Reference no: EM132747218
1. Naïve Bayesian Classifiers are among the most successful known algorithms for learning to classify text documents and they are used to detect fraud.
True
False
2. What is the most accurate statement that describe what "Leaf Nodes" are in a decision tree?
Decisions that are often used as components in ensemble techniques predictive models which will all vote.
The nature of the variable, you may need to include an equal to component on one branch.

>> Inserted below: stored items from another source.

-- ==== Sys2Proof/Machine/Ops.lean ====
section
/-!
DEFINITION. The operations every family shares: the units' places in the tables of State, the device address map and memory
(R258 to R263, R270, R271), ownership and the checks of a context's accesses (R340, R347 to R349), events (R333), the rings'
records (R325, R326, R328, R335), completion, and the states of functions (R404, R405).
-/
namespace Sys2Proof.Machine
open Sys2Proof

/-! Units in their tables. -/

def getCore (s : State) (c : CoreNo) : Core := tget {} s.cores c.val
def setCore (s : State) (c : CoreNo) (v : Core) : State := { s with cores := tput {} s.cores c.val v }
def getSlot (s : State) (c : CoreNo) (k : SlotNo) : Slot := tget {} (getCore s c).slots k.val
def setSlot (s : State) (c : CoreNo) (k : SlotNo) (v : Slot) : State :=
  let co := getCore s c
  setCore s c { co with slots := tput {} co.slots k.val v }
def getPart (s : State) (p : PartNo) : Partition := tget {} s.parts p.val
def setPart (s : State) (p : PartNo) (v : Partition) : State := { s with parts := tput {} s.parts p.val v }
def getCuff (s : State) (n : CuffNo) : Cuff := tget {} s.cuffs n.val
def setCuff (s : State) (n : CuffNo) (v : Cuff) : State := { s with cuffs := tput {} s.cuffs n.val v }
def getRing (s : State) (r : Nat) : Ring := tget {} s.rings r
def setRing (s : State) (r : Nat) (v : Ring) : State := { s with rings := tput {} s.rings r v }
def getCtx (s : State) (c : CtxNo) : Context := tget {} s.ctxs c.toNat
def setCtx (s : State) (c : CtxNo) (v : Context) : State := { s with ctxs := tput {} s.ctxs c.toNat v }
def getStack (s : State) (k : StackNo) : Stack := tget {} s.hbm k.val
def setStack (s : State) (k : StackNo) (v : Stack) : State := { s with hbm := tput {} s.hbm k.val v }
def getXp (s : State) (p : PortNo) : XPort := tget {} s.xports p.val
def setXp (s : State) (p : PortNo) (v : XPort) : State := { s with xports := tput {} s.xports p.val v }
def getHp (s : State) (p : HostPort) : HPort := tget {} s.hports p.val
def setHp (s : State) (p : HostPort) (v : HPort) : State := { s with hports := tput {} s.hports p.val v }
def getTile (s : State) (t : TileNo) : Tile := tget {} s.tiles t.val
def setTile (s : State) (t : TileNo) (v : Tile) : State := { s with tiles := tput {} s.tiles t.val v }
def getPalm (s : State) (c : CoreNo) (k : Nat) : Palm := tget {} s.palms (c.val * 16 + k)
def setPalm (s : State) (c : CoreNo) (k : Nat) (v : Palm) : State := { s with palms := tput {} s.palms (c.val * 16 + k) v }
def getFn (s : State) (f : Nat) : Fn := tget {} s.fns f

/-- Tile of a core and its cluster (R29). -/
def coreTile (c : CoreNo) : TileNo := ⟨c.val / 4, by omega⟩
def coreCluster (c : CoreNo) : Nat := c.val % 4
/-- Core of a tile's cluster. -/
def coreAt (t : TileNo) (k : Fin 4) : CoreNo := ⟨t.val * 4 + k.val, by omega⟩
/-- The tiles, cores, stacks and ports, in ascending number. -/
def allTiles : List TileNo := List.finRange 64
def tileCores (t : TileNo) : List CoreNo := (List.finRange 4).map (coreAt t)
def allStacks : List StackNo := List.finRange 32
def allPorts : List PortNo := List.finRange 8

/-- Take a fresh free value (log 2). -/
def freshByte (s : State) : Byte × State := (Config.freeByte s.freeCtr, { s with freeCtr := s.freeCtr + 1 })
def freshBool (s : State) : Bool × State := (Config.freeBool s.freeCtr, { s with freeCtr := s.freeCtr + 1 })
def freshWord (s : State) : Word64 × State := (Config.freeWord s.freeCtr, { s with freeCtr := s.freeCtr + 1 })

/-! Tiles and what hangs on them (R23, R24). -/

/-- The tile of stack s (R24). -/
def stackTile (k : StackNo) : TileNo :=
  if h : k.val < 8 then ⟨8 * k.val, by omega⟩
  else if h2 : k.val < 16 then ⟨56 + (k.val - 8), by omega⟩
  else if h3 : k.val < 24 then ⟨63 - 8 * (k.val - 16), by omega⟩
  else ⟨7 - (k.val - 24), by omega⟩

/-- The tile of host port p (R24). -/
def hostTile (p : HostPort) : TileNo :=
  match p with
  | ⟨0, _⟩ => 3 | ⟨1, _⟩ => 31 | ⟨2, _⟩ => 60 | ⟨_, _⟩ => 32

/-- The tile of expansion port p (R24). -/
def portTile (p : PortNo) : TileNo :=
  match p with
  | ⟨0, _⟩ => 1 | ⟨1, _⟩ => 5 | ⟨2, _⟩ => 15 | ⟨3, _⟩ => 47 | ⟨4, _⟩ => 62 | ⟨5, _⟩ => 58 | ⟨6, _⟩ => 48 | ⟨_, _⟩ => 16

/-- The stacks of a tile, lower number first: STACK_LO, then STACK_HI of a corner tile (R144). -/
def tileStacks (t : TileNo) : List StackNo := allStacks.filter fun k => stackTile k == t
def tilePort (t : TileNo) : Option PortNo := allPorts.find? fun p => portTile p == t
def tileHost (t : TileNo) : Option HostPort := (List.finRange 4).find? fun p => hostTile p == t

/-- Tile t is a hole (R48). -/
def isHole (s : State) (t : TileNo) : Bool := s.holes.getLsb t

/-- The tile's power state keeps it in the fabric (R441, R445, R446). -/
def poweredIn (x : Tile) : Bool := match x.power with | .run | .idle | .nap => true | _ => false
/-- Tile t carries no traffic: a hole, or a tile taken out for DOZE or OFF (R151, R445). -/
def tileOut (s : State) (t : TileNo) : Bool := isHole s t || !poweredIn (getTile s t)
/-- The fields of a TL block that are not Weala's answer (R430, R491): VDDL is on and the tile is no hole. -/
def tlAnswers (s : State) (t : TileNo) : Bool := !isHole s t && (getTile s t).domainsUp.getLsbD 0

/-- The neighbour of a tile: 0 east, 1 north, 2 west, 3 south (R180, R23). -/
def neighbour (t : TileNo) (d : Fin 4) : Option TileNo :=
  let x := t.val % 8
  let y := t.val / 8
  if d.val = 0 then (if x < 7 then some (Fin.ofNat 64 (t.val + 1)) else none)
  else if d.val = 1 then (if y < 7 then some (Fin.ofNat 64 (t.val + 8)) else none)
  else if d.val = 2 then (if 0 < x then some (Fin.ofNat 64 (t.val - 1)) else none)
  else (if 0 < y then some (Fin.ofNat 64 (t.val - 8)) else none)

/-- The direction facing d. -/
def opposite (d : Fin 4) : Fin 4 := d + 2

def getLink (s : State) (t : TileNo) (d : Fin 4) : Link := tget {} (getTile s t).links d.val
def setLink (s : State) (t : TileNo) (d : Fin 4) (v : Link) : State :=
  let ti := getTile s t
  setTile s t { ti with links := tput {} ti.links d.val v }

/-- The link from tile t in direction d is usable: a neighbour in the fabric, and neither direction declared down (R150). -/
def linkUsable (s : State) (t : TileNo) (d : Fin 4) : Bool :=
  match neighbour t d with
  | none => false
  | some u => !tileOut s t && !tileOut s u && !(getLink s t d).down && !(getLink s u (opposite d)).down

/-- Neighbours over usable links. -/
def usableNeighbours (s : State) (t : TileNo) : List TileNo :=
  (List.finRange 4).filterMap fun d => if linkUsable s t d then neighbour t d else none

Decision at the end of the last branch on the tree. These represent the outcome of all the prior decisions. They are the class labels, or the segment in which all observations that follow the path to the leaf would be placed.
None of the above.
3. What is confusion matrix and what are the values, rates, metrics associated with the matrix?
4. Decision Trees are a flexible method very commonly deployed in data mining applications. There are two types of decision trees. What are the two trees and the descriptions of both?
5. Decision Trees take only categorical variables. They cannot handle many distinct values such as the zip code in the data and are limited to only one attribute.
True
False
6. Time Series Analysis is the analysis of sequential data across equally spaced units of time. Time Series is a basic research methodology in which data for one or more variables are collected for many observations at different time periods. What are the two main objectives in Time Series Analysis?
7. In the Box-Jenkins model, Autoregressive (AR) models can be coupled with moving average (MA) models to form:
The input for the model that trend and are seasonality adjusted in time series and the output that provides an expected future value of the time series.
The next stage to determine the p and q in the ARIMA (p, d, q) model.
The assurance level of obtaining the highest forecasting accuracy possible in terms of the variables on which the forecast is based.
A general and useful class of time series models called Autoregressive Moving Average (ARMA) models.
8. The Information Gain is defined as the difference between the base entropy and the conditional entropy of the attribute.
True
False
9. Pure enough" usually means that other information can be gained by splitting on other attributes.
True
False
10. The key application of Time Series Analysis is in forecasting. In regard to Time Series data, what are the 6 fields in society that Time Series data provide useful information about the physical, biological, social or economic systems generating the time series?